### Problem to work on
Starting at the first line of the records below, transcribe each line exactly, ending with the line that contains "unfold finishArgmax".

++++ Data under study

-- ==== Sys2Proof/Laws/KeepsMerge.lean ====
section
/-! SUPPORT. What the operations of Merge keep. -/
set_option linter.all false
namespace Sys2Proof.Machine

theorem keeps_closeItem (i : MergeItem) (c : ℕ) {r s : State} (h : Keeps r s) :
    Keeps r (closeItem i s c) := by
  unfold closeItem
  repeat' (first | with_reducible assumption | (with_reducible exact id) | (with_reducible exact Nat.le_refl _) | (with_reducible exact keepsO_none _) | (with_reducible exact keepsOP_none _) | (with_reducible apply keepsOP_some) | (with_reducible rfl) | (with_reducible refine keeps_foldl _ (fun _ _ _ => ?_) _ ?_) | (with_reducible apply keepsO_some) | (with_reducible apply keepsR_next) | (with_reducible apply keeps_doneStroke) | (with_reducible apply keeps_State_updCore) | (fail_if_no_progress extract_lets) | split)

theorem keeps_finishRow (i : MergeItem) (merged : List Word) (c : ℕ) {r s : State} (h : Keeps r s) :
    Keeps r (finishRow i merged s c) := by
  unfold finishRow
  repeat' (first | with_reducible assumption | (with_reducible exact id) | (with_reducible exact Nat.le_refl _) | (with_reducible exact keepsO_none _) | (with_reducible exact keepsOP_none _) | (with_reducible apply keepsOP_some) | (with_reducible rfl) | (with_reducible refine keeps_foldl _ (fun _ _ _ => ?_) _ ?_) | (with_reducible apply keepsO_some) | (with_reducible apply keepsR_next) | (with_reducible apply keeps_closeItem) | (with_reducible apply keeps_deferredQuantise) | (fail_if_no_progress extract_lets) | split)

theorem keeps_finishArgmax (i : MergeItem) (merged : List (List Word)) (cores : List ℕ) {r s : State} (h : Keeps r s) :
    Keeps r (finishArgmax i merged cores s) := by
  unfold finishArgmax
  repeat' (first | with_reducible assumption | (with_reducible exact id) | (with_reducible exact Nat.le_refl _) | (with_reducible exact keepsO_none _) | (with_reducible exact keepsOP_none _) | (with_reducible apply keepsOP_some) | (with_reducible rfl) | (with_reducible refine keeps_foldl _ (fun _ _ _ => ?_) _ ?_) | (with_reducible apply keepsO_some) | (with_reducible apply keepsR_next) | (with_reducible apply keeps_closeItem) | (with_reducible apply keeps_unitWrite))

theorem keeps_finishAttn (i : MergeItem) (merged : List (List Word)) (c : ℕ) {r s : State} (h : Keeps r s) :
    Keeps r (finishAttn i merged c s) := by
  unfold finishAttn
  repeat' (first | with_reducible assumption | (with_reducible exact id) | (with_reducible exact Nat.le_refl _) | (with_reducible exact keepsO_none _) | (with_reducible exact keepsOP_none _) | (with_reducible apply keepsOP_some) | (with_reducible rfl) | (with_reducible refine keeps_foldl _ (fun _ _ _ => ?_) _ ?_) | (with_reducible apply keepsO_some) | (with_reducible apply keepsR_next) | (with_reducible apply keeps_unitWrite) | (fail_if_no_progress extract_lets) | split | (with_reducible apply Keeps.upd) | (with_reducible refine keepsO_get (by assumption) ?_) | (with_reducible refine keepsP_get (by assumption) ?_) | (with_reducible refine keepsQ_get (by assumption) ?_) | (with_reducible refine keepsOP_get (by assumption) ?_) | (intro hz; simp +zetaDelta [hz]; done) | (with_reducible apply imp_writeBytes) | (with_reducible apply imp_writeElem) | (with_reducible apply imp_writeElems) | (with_reducible apply imp_writeRow) | (with_reducible apply imp_write) | (with_reducible apply imp_forget) | (with_reducible apply imp_zeroRange) | (with_reducible refine imp_foldl (fun _ _ => ?_) ?_))

theorem keeps_closeWritten (fin : MergeItem) (c : ℕ) {r s : State} (h : Keeps r s) :
    Keeps r (closeWritten fin c s) := by
  unfold closeWritten
  repeat' (first | with_reducible assumption | (with_reducible exact id) | (with_reducible exact Nat.le_refl _) | (with_reducible exact keepsO_none _) | (with_reducible exact keepsOP_none _) | (with_reducible apply keepsOP_some) | (with_reducible rfl) | (with_reducible refine keeps_foldl _ (fun _ _ _ => ?_) _ ?_) | (with_reducible apply keepsO_some) | (with_reducible apply keepsR_next) | (with_reducible apply keeps_closeItem) | (fail_if_no_progress extract_lets) | split)

theorem keeps_groupWritten (i : MergeItem) (cores : List ℕ) (c : ℕ) {r s : State} (h : Keeps r s) :
    Keeps r (groupWritten i cores c s) := by
  unfold groupWritten
  repeat' (first | with_reducible assumption | (with_reducible exact id) | (with_reducible exact Nat.le_refl _) | (with_reducible exact keepsO_none _) | (with_reducible exact keepsOP_none _) | (with_reducible apply keepsOP_some) | (with_reducible rfl) | (with_reducible refine keeps_foldl _ (fun _ _ _ => ?_) _ ?_) | (with_reducible apply keepsO_some) | (with_reducible apply keepsR_next) | (with_reducible apply keeps_State_updCore) | (with_reducible apply keeps_closeWritten))

theorem keeps_finishStats (i : MergeItem) (merged : List (List Word)) (cores : List ℕ) (c : ℕ) {r s : State} (h : Keeps r s) :
    Keeps r (finishStats i merged cores c s) := by
  unfold finishStats
  repeat' (first | with_reducible assumption | (with_reducible exact id) | (with_reducible exact Nat.le_refl _) | (with_reducible exact keepsO_none _) | (with_reducible exact keepsOP_none _) | (with_reducible apply keepsOP_some) | (with_reducible rfl) | (with_reducible refine keeps_foldl _ (fun _ _ _ => ?_) _ ?_) | (with_reducible apply keepsO_some) | (with_reducible apply keepsR_next) | (with_reducible apply keeps_closeItem) | (with_reducible apply keeps_writeStats) | (with_reducible apply keeps_countFinal) | (fail_if_no_progress extract_lets) | split)

theorem keeps_finishMerge (c : ℕ) (i : MergeItem) (merged : List (List Word)) {r s : State} (h : Keeps r s) :
    Keeps r (finishMerge c i merged s) := by
  unfold finishMerge
  repeat' (first | with_reducible assumption | (with_reducible exact id) | (with_reducible exact Nat.le_refl _) | (with_reducible exact keepsO_none _) | (with_reducible exact keepsOP_none _) | (with_reducible apply keepsOP_some) | (with_reducible rfl) | (with_reducible refine keeps_foldl _ (fun _ _ _ => ?_) _ ?_) | (with_reducible apply keepsO_some) | (with_reducible apply keepsR_next) | (with_reducible apply keeps_finishRow) | (with_reducible apply keeps_finishArgmax) | (with_reducible apply keeps_groupWritten) | (with_reducible apply keeps_finishAttn) | (with_reducible apply keeps_finishStats) | (fail_if_no_progress extract_lets) | split)

theorem keeps_settleMerges (red : Bool) (n : Nat) {r s : State} (h : Keeps r s) : Keeps r (settleMerges red n s) := by
  induction n generalizing s with
  | zero => exact h
  | succ n ih =>
    unfold settleMerges
    split
    · exact h
    · split
      · exact h
      · exact ih (keeps_finishMerge _ _ _ h)

theorem keeps_pushMerge (c : ℕ) (i : MergeItem) {r s : State} (h : Keeps r s) :
    Keeps r (pushMerge c i s) := by
  unfold pushMerge
  repeat' (first | with_reducible assumption | (with_reducible exact id) | (with_reducible exact Nat.le_refl _) | (with_reducible exact keepsO_none _) | (with_reducible exact keepsOP_none _) | (with_reducible apply keepsOP_some) | (with_reducible rfl) | (with_reducible refine keeps_foldl _ (fun _ _ _ => ?_) _ ?_) | (with_reducible apply keepsO_some) | (with_reducible apply keepsR_next) | (with_reducible apply keeps_State_updCore) | (with_reducible apply keeps_setPhase) | (with_reducible apply keeps_settleMerges) | (fail_if_no_progress extract_lets) | split)

theorem keeps_writeProbs (f : Fire) (a : AttnDesc) (c : ℕ) (col0 : ℕ) (cols : List (List Word)) {r s : State} (h : Keeps r s) :
    Keeps r (writeProbs f a c col0 cols s) := by
  unfold writeProbs
  repeat' (first | with_reducible assumption | (with_reducible exact id) | (with_reducible exact Nat.le_refl _) | (with_reducible exact keepsO_none _) | (with_reducible exact keepsOP_none _) | (with_reducible apply keepsOP_some) | (with_reducible rfl) | (with_reducible refine keeps_foldl _ (fun _ _ _ => ?_) _ ?_) | (with_reducible apply keepsO_some) | (with_reducible apply keepsR_next) | (fail_if_no_progress extract_lets) | split | (with_reducible apply Keeps.upd) | (with_reducible refine keepsO_get (by assumption) ?_) | (with_reducible refine keepsP_get (by assumption) ?_) | (with_reducible refine keepsQ_get (by assumption) ?_) | (with_reducible refine keepsOP_get (by assumption) ?_) | (intro hz; simp +zetaDelta [hz]; done) | (with_reducible apply imp_writeBytes) | (with_reducible apply imp_writeElem) | (with_reducible apply imp_writeElems) | (with_reducible apply imp_writeRow) | (with_reducible apply imp_write) | (with_reducible apply imp_forget) | (with_reducible apply imp_zeroRange) | (with_reducible refine imp_foldl (fun _ _ => ?_) ?_) | dsimp only | (dsimp +zetaDelta only))

theorem keeps_sendPivots (c : ℕ) (key : ℕ) (desc : ℕ) (bar : ℕ) (mates : List ℕ) (ps : List Word) {r s : State} (h : Keeps r s) :
    Keeps r (sendPivots c key desc bar mates ps s) := by
  unfold sendPivots
  repeat' (first | with_reducible assumption | (with_reducible exact id) | (with_reducible exact Nat.le_refl _) | (with_reducible exact keepsO_none _) | (with_reducible exact keepsOP_none _) | (with_reducible apply keepsOP_some) | (with_reducible rfl) | (with_reducible refine keeps_foldl _ (fun _ _ _ => ?_) _ ?_) | (with_reducible apply keepsO_some) | (with_reducible apply keepsR_next) | (with_reducible apply keeps_State_updCore))

theorem keeps_runReduce (c : ℕ) (key : ℕ) (desc : ℕ) (bar : ℕ) (f : Fire) (d : RedDesc) (rows : List TapRow) (given : Option MergeItem) {r s : State} (h : Keeps r s) :
    Keeps r (runReduce c key desc bar f d rows given s) := by
  unfold runReduce
  repeat' (first | with_reducible assumption | (with_reducible exact id) | (with_reducible exact Nat.le_refl _) | (with_reducible exact keepsO_none _) | (with_reducible exact keepsOP_none _) | (with_reducible apply keepsOP_some) | (with_reducible rfl) | (with_reducible refine keeps_foldl _ (fun _ _ _ => ?_) _ ?_) | (with_reducible apply keepsO_some) | (with_reducible apply keepsR_next) | (with_reducible apply keeps_State_updCore) | (with_reducible apply keeps_sendPivots) | (with_reducible apply keeps_pushMerge) | (with_reducible apply keeps_writeStats) | (with_reducible apply keeps_countFinal) | (with_reducible apply keeps_closeWritten) | (fail_if_no_progress extract_lets) | split | (with_reducible apply Keeps.upd))

theorem keeps_mergeNext (c : ℕ) (red : Bool) {r s : State} (h : Keeps r s) :
    KeepsO r (mergeNext c red s) := by
  unfold mergeNext
  repeat' (first | with_reducible assumption | (with_reducible exact id) | (with_reducible exact Nat.le_refl _) | (with_reducible exact keepsO_none _) | (with_reducible exact keepsOP_none _) | (with_reducible apply keepsOP_some) | (with_reducible rfl) | (with_reducible refine keeps_foldl _ (fun _ _ _ => ?_) _ ?_) | (with_reducible apply keepsO_some) | (with_reducible apply keepsR_next) | (with_reducible apply keepsO_map; intro _ _) | (with_reducible apply keeps_settleMerges) | (with_reducible apply keeps_State_updCore) | (fail_if_no_progress extract_lets) | split)

theorem keeps_execMergePartialRx (c : Fin 256) {r s : State} (h : Keeps r s) : KeepsR r (execMergePartialRx c s) := by
  unfold execMergePartialRx
  refine keepsR_next ?_
  split
  · rename_i e
    exact keepsO_get e (keeps_mergeNext _ _ h)
  · cases e : mergeNext c.val true s with
    | none => exact h
    | some t => exact keepsO_get e (keeps_mergeNext _ _ h)

end Sys2Proof.Machine
end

++++++++

### The answer
-- ==== Sys2Proof/Laws/KeepsMerge.lean ====
section
/-! SUPPORT. What the operations of Merge keep. -/
set_option linter.all false
namespace Sys2Proof.Machine

theorem keeps_closeItem (i : MergeItem) (c : ℕ) {r s : State} (h : Keeps r s) :
    Keeps r (closeItem i s c) := by
  unfold closeItem
  repeat' (first | with_reducible assumption | (with_reducible exact id) | (with_reducible exact Nat.le_refl _) | (with_reducible exact keepsO_none _) | (with_reducible exact keepsOP_none _) | (with_reducible apply keepsOP_some) | (with_reducible rfl) | (with_reducible refine keeps_foldl _ (fun _ _ _ => ?_) _ ?_) | (with_reducible apply keepsO_some) | (with_reducible apply keepsR_next) | (with_reducible apply keeps_doneStroke) | (with_reducible apply keeps_State_updCore) | (fail_if_no_progress extract_lets) | split)

theorem keeps_finishRow (i : MergeItem) (merged : List Word) (c : ℕ) {r s : State} (h : Keeps r s) :
    Keeps r (finishRow i merged s c) := by
  unfold finishRow
  repeat' (first | with_reducible assumption | (with_reducible exact id) | (with_reducible exact Nat.le_refl _) | (with_reducible exact keepsO_none _) | (with_reducible exact keepsOP_none _) | (with_reducible apply keepsOP_some) | (with_reducible rfl) | (with_reducible refine keeps_foldl _ (fun _ _ _ => ?_) _ ?_) | (with_reducible apply keepsO_some) | (with_reducible apply keepsR_next) | (with_reducible apply keeps_closeItem) | (with_reducible apply keeps_deferredQuantise) | (fail_if_no_progress extract_lets) | split)

theorem keeps_finishArgmax (i : MergeItem) (merged : List (List Word)) (cores : List ℕ) {r s : State} (h : Keeps r s) :
    Keeps r (finishArgmax i merged cores s) := by
  unfold finishArgmax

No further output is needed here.